For the code shown below, when I plug in the A, L, and U of the 3x3 matrix, it works fine.
When I try a 4x4 matrix, the first and last column of the matrix are flipped around.
I assumed this meant that even length matrices would need swapped, so I made another if else statement to swap them. 3x3 and 4x4 matrices worked fine after that, but when I tried a 5x5 matrix, it was just messed up even more so I ditched the row swapping in the code posted below (though what used to be the Ainv variable is now the Atemp variable).

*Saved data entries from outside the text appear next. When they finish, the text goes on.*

-- ==== Sys2Proof/Laws/State.lean ====
section
/-!
SUPPORT. One lemma per field per update of State, each true by rfl, so that no proof unfolds a record
update.
-/

namespace Sys2Proof.Machine

variable (s : State)

/-! `State.setSticky` -/

@[simp] theorem State.setSticky_cfg (e : BlockError) : (s.setSticky e).cfg = s.cfg := rfl
@[simp] theorem State.setSticky_fsm (e : BlockError) : (s.setSticky e).fsm = s.fsm := rfl
@[simp] theorem State.setSticky_handle (e : BlockError) : (s.setSticky e).handle = s.handle := rfl
@[simp] theorem State.setSticky_pendId (e : BlockError) : (s.setSticky e).pendId = s.pendId := rfl
@[simp] theorem State.setSticky_stkIllegal (e : BlockError) :
    (s.setSticky e).stkIllegal = (s.stkIllegal || e.setsIllegal) := rfl
@[simp] theorem State.setSticky_stkPrecond (e : BlockError) :
    (s.setSticky e).stkPrecond = (s.stkPrecond || e.setsPrecond) := rfl
@[simp] theorem State.setSticky_stkTransport (e : BlockError) :
    (s.setSticky e).stkTransport = (s.stkTransport || e.setsTransport) := rfl
@[simp] theorem State.setSticky_stkConfig (e : BlockError) :
    (s.setSticky e).stkConfig = s.stkConfig := rfl
@[simp] theorem State.setSticky_fb (e : BlockError) : (s.setSticky e).fb = s.fb := rfl
@[simp] theorem State.setSticky_busInit (e : BlockError) :
    (s.setSticky e).busInit = s.busInit := rfl
@[simp] theorem State.setSticky_device (e : BlockError) : (s.setSticky e).device = s.device := rfl
@[simp] theorem State.setSticky_inFlight (e : BlockError) :
    (s.setSticky e).inFlight = s.inFlight := rfl
@[simp] theorem State.setSticky_host (e : BlockError) : (s.setSticky e).host = s.host := rfl
@[simp] theorem State.setSticky_script (e : BlockError) : (s.setSticky e).script = s.script := rfl
@[simp] theorem State.setSticky_draws (e : BlockError) : (s.setSticky e).draws = s.draws := rfl
@[simp] theorem State.setSticky_responses (e : BlockError) :
    (s.setSticky e).responses = s.responses := rfl
@[simp] theorem State.setSticky_requests (e : BlockError) :
    (s.setSticky e).requests = s.requests := rfl
@[simp] theorem State.setSticky_wires (e : BlockError) : (s.setSticky e).wires = s.wires := rfl

/-! `State.memWrite` -/

@[simp] theorem State.memWrite_cfg (a : Nat) (bytes : List Byte) :
    (s.memWrite a bytes).cfg = s.cfg := rfl
@[simp] theorem State.memWrite_fsm (a : Nat) (bytes : List Byte) :
    (s.memWrite a bytes).fsm = s.fsm := rfl
@[simp] theorem State.memWrite_handle (a : Nat) (bytes : List Byte) :
    (s.memWrite a bytes).handle = s.handle := rfl
@[simp] theorem State.memWrite_pendId (a : Nat) (bytes : List Byte) :
    (s.memWrite a bytes).pendId = s.pendId := rfl
@[simp] theorem State.memWrite_stkIllegal (a : Nat) (bytes : List Byte) :
    (s.memWrite a bytes).stkIllegal = s.stkIllegal := rfl
@[simp] theorem State.memWrite_stkPrecond (a : Nat) (bytes : List Byte) :
    (s.memWrite a bytes).stkPrecond = s.stkPrecond := rfl
@[simp] theorem State.memWrite_stkTransport (a : Nat) (bytes : List Byte) :
    (s.memWrite a bytes).stkTransport = s.stkTransport := rfl
@[simp] theorem State.memWrite_stkConfig (a : Nat) (bytes : List Byte) :
    (s.memWrite a bytes).stkConfig = s.stkConfig := rfl
@[simp] theorem State.memWrite_fb (a : Nat) (bytes : List Byte) :
    (s.memWrite a bytes).fb = s.fb.write a bytes := rfl
@[simp] theorem State.memWrite_busInit (a : Nat) (bytes : List Byte) :
    (s.memWrite a bytes).busInit = s.busInit := rfl
@[simp] theorem State.memWrite_device (a : Nat) (bytes : List Byte) :
    (s.memWrite a bytes).device = s.device := rfl
@[simp] theorem State.memWrite_inFlight (a : Nat) (bytes : List Byte) :
    (s.memWrite a bytes).inFlight = s.inFlight := rfl
@[simp] theorem State.memWrite_host (a : Nat) (bytes : List Byte) :
    (s.memWrite a bytes).host = s.host := rfl
@[simp] theorem State.memWrite_script (a : Nat) (bytes : List Byte) :
    (s.memWrite a bytes).script = s.script := rfl
@[simp] theorem State.memWrite_draws (a : Nat) (bytes : List Byte) :
    (s.memWrite a bytes).draws = s.draws := rfl
@[simp] theorem State.memWrite_responses (a : Nat) (bytes : List Byte) :
    (s.memWrite a bytes).responses = s.responses := rfl
@[simp] theorem State.memWrite_requests (a : Nat) (bytes : List Byte) :
    (s.memWrite a bytes).requests = s.requests := rfl
@[simp] theorem State.memWrite_wires (a : Nat) (bytes : List Byte) :
    (s.memWrite a bytes).wires = s.wires := rfl

/-! `State.goto` -/

@[simp] theorem State.goto_cfg (f : Fsm) : (s.goto f).cfg = s.cfg := rfl
@[simp] theorem State.goto_fsm (f : Fsm) : (s.goto f).fsm = f := rfl
@[simp] theorem State.goto_handle (f : Fsm) : (s.goto f).handle = s.handle := rfl
@[simp] theorem State.goto_pendId (f : Fsm) : (s.goto f).pendId = s.pendId := rfl
@[simp] theorem State.goto_stkIllegal (f : Fsm) : (s.goto f).stkIllegal = s.stkIllegal := rfl
@[simp] theorem State.goto_stkPrecond (f : Fsm) : (s.goto f).stkPrecond = s.stkPrecond := rfl
@[simp] theorem State.goto_stkTransport (f : Fsm) : (s.goto f).stkTransport = s.stkTransport := rfl
@[simp] theorem State.goto_stkConfig (f : Fsm) : (s.goto f).stkConfig = s.stkConfig := rfl
@[simp] theorem State.goto_fb (f : Fsm) : (s.goto f).fb = s.fb := rfl
@[simp] theorem State.goto_busInit (f : Fsm) : (s.goto f).busInit = s.busInit := rfl
@[simp] theorem State.goto_device (f : Fsm) : (s.goto f).device = s.device := rfl
@[simp] theorem State.goto_inFlight (f : Fsm) : (s.goto f).inFlight = s.inFlight := rfl
@[simp] theorem State.goto_host (f : Fsm) : (s.goto f).host = s.host := rfl
@[simp] theorem State.goto_script (f : Fsm) : (s.goto f).script = s.script := rfl
@[simp] theorem State.goto_draws (f : Fsm) : (s.goto f).draws = s.draws := rfl
@[simp] theorem State.goto_responses (f : Fsm) : (s.goto f).responses = s.responses := rfl
@[simp] theorem State.goto_requests (f : Fsm) : (s.goto f).requests = s.requests := rfl
@[simp] theorem State.goto_wires (f : Fsm) : (s.goto f).wires = s.wires := rfl

/-! `State.respond` -/

@[simp] theorem State.respond_cfg (c : RespCode) (d : BitVec 32) :
    (s.respond c d).cfg = s.cfg := rfl
@[simp] theorem State.respond_fsm (c : RespCode) (d : BitVec 32) :
    (s.respond c d).fsm = s.fsm := rfl
@[simp] theorem State.respond_handle (c : RespCode) (d : BitVec 32) :
    (s.respond c d).handle = s.handle := rfl
@[simp] theorem State.respond_pendId (c : RespCode) (d : BitVec 32) :
    (s.respond c d).pendId = s.pendId := rfl
@[simp] theorem State.respond_stkIllegal (c : RespCode) (d : BitVec 32) :
    (s.respond c d).stkIllegal = s.stkIllegal := rfl
@[simp] theorem State.respond_stkPrecond (c : RespCode) (d : BitVec 32) :
    (s.respond c d).stkPrecond = s.stkPrecond := rfl
@[simp] theorem State.respond_stkTransport (c : RespCode) (d : BitVec 32) :
    (s.respond c d).stkTransport = s.stkTransport := rfl
@[simp] theorem State.respond_stkConfig (c : RespCode) (d : BitVec 32) :
    (s.respond c d).stkConfig = s.stkConfig := rfl
@[simp] theorem State.respond_fb (c : RespCode) (d : BitVec 32) : (s.respond c d).fb = s.fb := rfl
@[simp] theorem State.respond_busInit (c : RespCode) (d : BitVec 32) :
    (s.respond c d).busInit = s.busInit := rfl
@[simp] theorem State.respond_device (c : RespCode) (d : BitVec 32) :
    (s.respond c d).device = s.device := rfl
@[simp] theorem State.respond_inFlight (c : RespCode) (d : BitVec 32) :
    (s.respond c d).inFlight = s.inFlight := rfl
@[simp] theorem State.respond_host (c : RespCode) (d : BitVec 32) :
    (s.respond c d).host = s.host := rfl
@[simp] theorem State.respond_script (c : RespCode) (d : BitVec 32) :
    (s.respond c d).script = s.script := rfl
@[simp] theorem State.respond_draws (c : RespCode) (d : BitVec 32) :
    (s.respond c d).draws = s.draws := rfl
@[simp] theorem State.respond_responses (c : RespCode) (d : BitVec 32) :
    (s.respond c d).responses = s.responses ++ [⟨c.bits, d⟩] := rfl
@[simp] theorem State.respond_requests (c : RespCode) (d : BitVec 32) :
    (s.respond c d).requests = s.requests := rfl
@[simp] theorem State.respond_wires (c : RespCode) (d : BitVec 32) :
    (s.respond c d).wires = s.wires := rfl

/-! `State.raise` -/

@[simp] theorem State.raise_cfg (e : BlockError) : (s.raise e).cfg = s.cfg := rfl
@[simp] theorem State.raise_fsm (e : BlockError) : (s.raise e).fsm = s.fsm := rfl
@[simp] theorem State.raise_handle (e : BlockError) : (s.raise e).handle = s.handle := rfl
@[simp] theorem State.raise_pendId (e : BlockError) : (s.raise e).pendId = s.pendId := rfl
@[simp] theorem State.raise_stkIllegal (e : BlockError) :
    (s.raise e).stkIllegal = (s.stkIllegal || e.setsIllegal) := rfl
@[simp] theorem State.raise_stkPrecond (e : BlockError) :
    (s.raise e).stkPrecond = (s.stkPrecond || e.setsPrecond) := rfl
@[simp] theorem State.raise_stkTransport (e : BlockError) :
    (s.raise e).stkTransport = (s.stkTransport || e.setsTransport) := rfl
@[simp] theorem State.raise_stkConfig (e : BlockError) : (s.raise e).stkConfig = s.stkConfig := rfl
@[simp] theorem State.raise_fb (e : BlockError) : (s.raise e).fb = s.fb := rfl
@[simp] theorem State.raise_busInit (e : BlockError) : (s.raise e).busInit = s.busInit := rfl
@[simp] theorem State.raise_device (e : BlockError) : (s.raise e).device = s.device := rfl
@[simp] theorem State.raise_inFlight (e : BlockError) : (s.raise e).inFlight = s.inFlight := rfl
@[simp] theorem State.raise_host (e : BlockError) : (s.raise e).host = s.host := rfl
@[simp] theorem State.raise_script (e : BlockError) : (s.raise e).script = s.script := rfl
@[simp] theorem State.raise_draws (e : BlockError) : (s.raise e).draws = s.draws := rfl
@[simp] theorem State.raise_responses (e : BlockError) :
    (s.raise e).responses = s.responses ++ [⟨e.code.bits, 0⟩] := rfl
@[simp] theorem State.raise_requests (e : BlockError) : (s.raise e).requests = s.requests := rfl
@[simp] theorem State.raise_wires (e : BlockError) : (s.raise e).wires = s.wires := rfl

/-! `State.configError` -/

@[simp] theorem State.configError_cfg : s.configError.cfg = s.cfg := rfl
@[simp] theorem State.configError_fsm : s.configError.fsm = .cfgError := rfl
@[simp] theorem State.configError_handle : s.configError.handle = s.handle := rfl
@[simp] theorem State.configError_pendId : s.configError.pendId = s.pendId := rfl
@[simp] theorem State.configError_stkIllegal : s.configError.stkIllegal = s.stkIllegal := rfl
@[simp] theorem State.configError_stkPrecond : s.configError.stkPrecond = s.stkPrecond := rfl
@[simp] theorem State.configError_stkTransport : s.configError.stkTransport = s.stkTransport := rfl
@[simp] theorem State.configError_stkConfig : s.configError.stkConfig = true := rfl
@[simp] theorem State.configError_fb : s.configError.fb = s.fb := rfl
@[simp] theorem State.configError_busInit : s.configError.busInit = s.busInit := rfl
@[simp] theorem State.configError_device : s.configError.device = s.device := rfl
@[simp] theorem State.configError_inFlight : s.configError.inFlight = s.inFlight := rfl
@[simp] theorem State.configError_host : s.configError.host = s.host := rfl
@[simp] theorem State.configError_script : s.configError.script = s.script := rfl
@[simp] theorem State.configError_draws : s.configError.draws = s.draws := rfl
@[simp] theorem State.configError_responses : s.configError.responses = s.responses := rfl
@[simp] theorem State.configError_requests : s.configError.requests = s.requests := rfl
@[simp] theorem State.configError_wires : s.configError.wires = s.wires := rfl

/-! `State.handshake` -/

@[simp] theorem State.handshake_cfg : s.handshake.cfg = s.cfg := rfl
@[simp] theorem State.handshake_fsm : s.handshake.fsm = s.fsm := rfl
@[simp] theorem State.handshake_handle : s.handshake.handle = s.handle := rfl
@[simp] theorem State.handshake_pendId : s.handshake.pendId = s.pendId := rfl
@[simp] theorem State.handshake_stkIllegal : s.handshake.stkIllegal = s.stkIllegal := rfl
@[simp] theorem State.handshake_stkPrecond : s.handshake.stkPrecond = s.stkPrecond := rfl
@[simp] theorem State.handshake_stkTransport : s.handshake.stkTransport = s.stkTransport := rfl
@[simp] theorem State.handshake_stkConfig : s.handshake.stkConfig = s.stkConfig := rfl
@[simp] theorem State.handshake_fb : s.handshake.fb = s.fb := rfl
@[simp] theorem State.handshake_busInit : s.handshake.busInit = s.busInit := rfl
@[simp] theorem State.handshake_device : s.handshake.device = s.device := rfl
@[simp] theorem State.handshake_inFlight : s.handshake.inFlight = s.inFlight := rfl
@[simp] theorem State.handshake_host : s.handshake.host = s.host.tail := rfl
@[simp] theorem State.handshake_script : s.handshake.script = s.script := rfl
@[simp] theorem State.handshake_draws : s.handshake.draws = s.draws := rfl
@[simp] theorem State.handshake_responses : s.handshake.responses = s.responses := rfl
@[simp] theorem State.handshake_requests : s.handshake.requests = s.requests := rfl
@[simp] theorem State.handshake_wires : s.handshake.wires = s.wires := rfl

I'm obviously missing something bigger here, so any help is appreciated!
Thanks,
-Kyle
function Atemp = myinv(L,U,A);
%%Taking Apart Identity Matrix
w=length(L);
I=eye(w);
n=length(L);
M=cell(1,n)
for v=1:w;
b=I(:,v)
%%Gauss Elim L
n=length(L);
m=zeros(n,1);
x=zeros(n,1);
for k =1:n-1;
%compute the kth column of M
m(k+1:n) = L(k+1:n,k)/L(k,k);
%compute
%An=Mn*An-1;
%bn=Mn*bn-1;
for i=k+1:n;
L(i, k+1:n) = L(i,k+1:n)-m(i)*L(k,k+1:n);
end;
b(k+1:n)=b(k+1:n)-b(k)*m(k+1:n);
end;
W= triu(L);
%BACKWARD ELIMINATION
x(n)=b(n)/L(n,n);
for k =n-1:-1:1;
b(1:k)=b(1:k)-x(k+1)* W(1:k,k+1);
x(k)=b(k)/W(k,k);
end;
%%Gauss Elim U
n=length(U);
m=zeros(n,1);
p=zeros(n,1);
for k =1:n-1;
%compute the kth column of M
m(k+1:n) = U(k+1:n,k)/U(k,k);
%compute
%An=Mn*An-1;
%bn=Mn*bn-1;
for i=k+1:n;
U(i, k+1:n) = U(i,k+1:n)-m(i)*U(k,k+1:n);
end;
x(k+1:n)=x(k+1:n)-x(k)*m(k+1:n);
end;
W= triu(U);
%BACKWARD ELIMINATION
p(n)=x(n)/U(n,n);
for k =n-1:-1:1;
x(1:k)=x(1:k)-p(k+1)* W(1:k,k+1);
p(k)=x(k)/W(k,k)
end;
M{v}=p;
end
n=length(M);
Atemp = zeros(n);
Atemp(1);
for i=1:n;
Atemp(:,i) = M{i};
end
end
1 Comment
John D'Errico
on 4 Dec 2017
Without trying to read your code, odds are this is a question of pivoting. Larger matrices are more likely to involve pivoting.
Answers (1)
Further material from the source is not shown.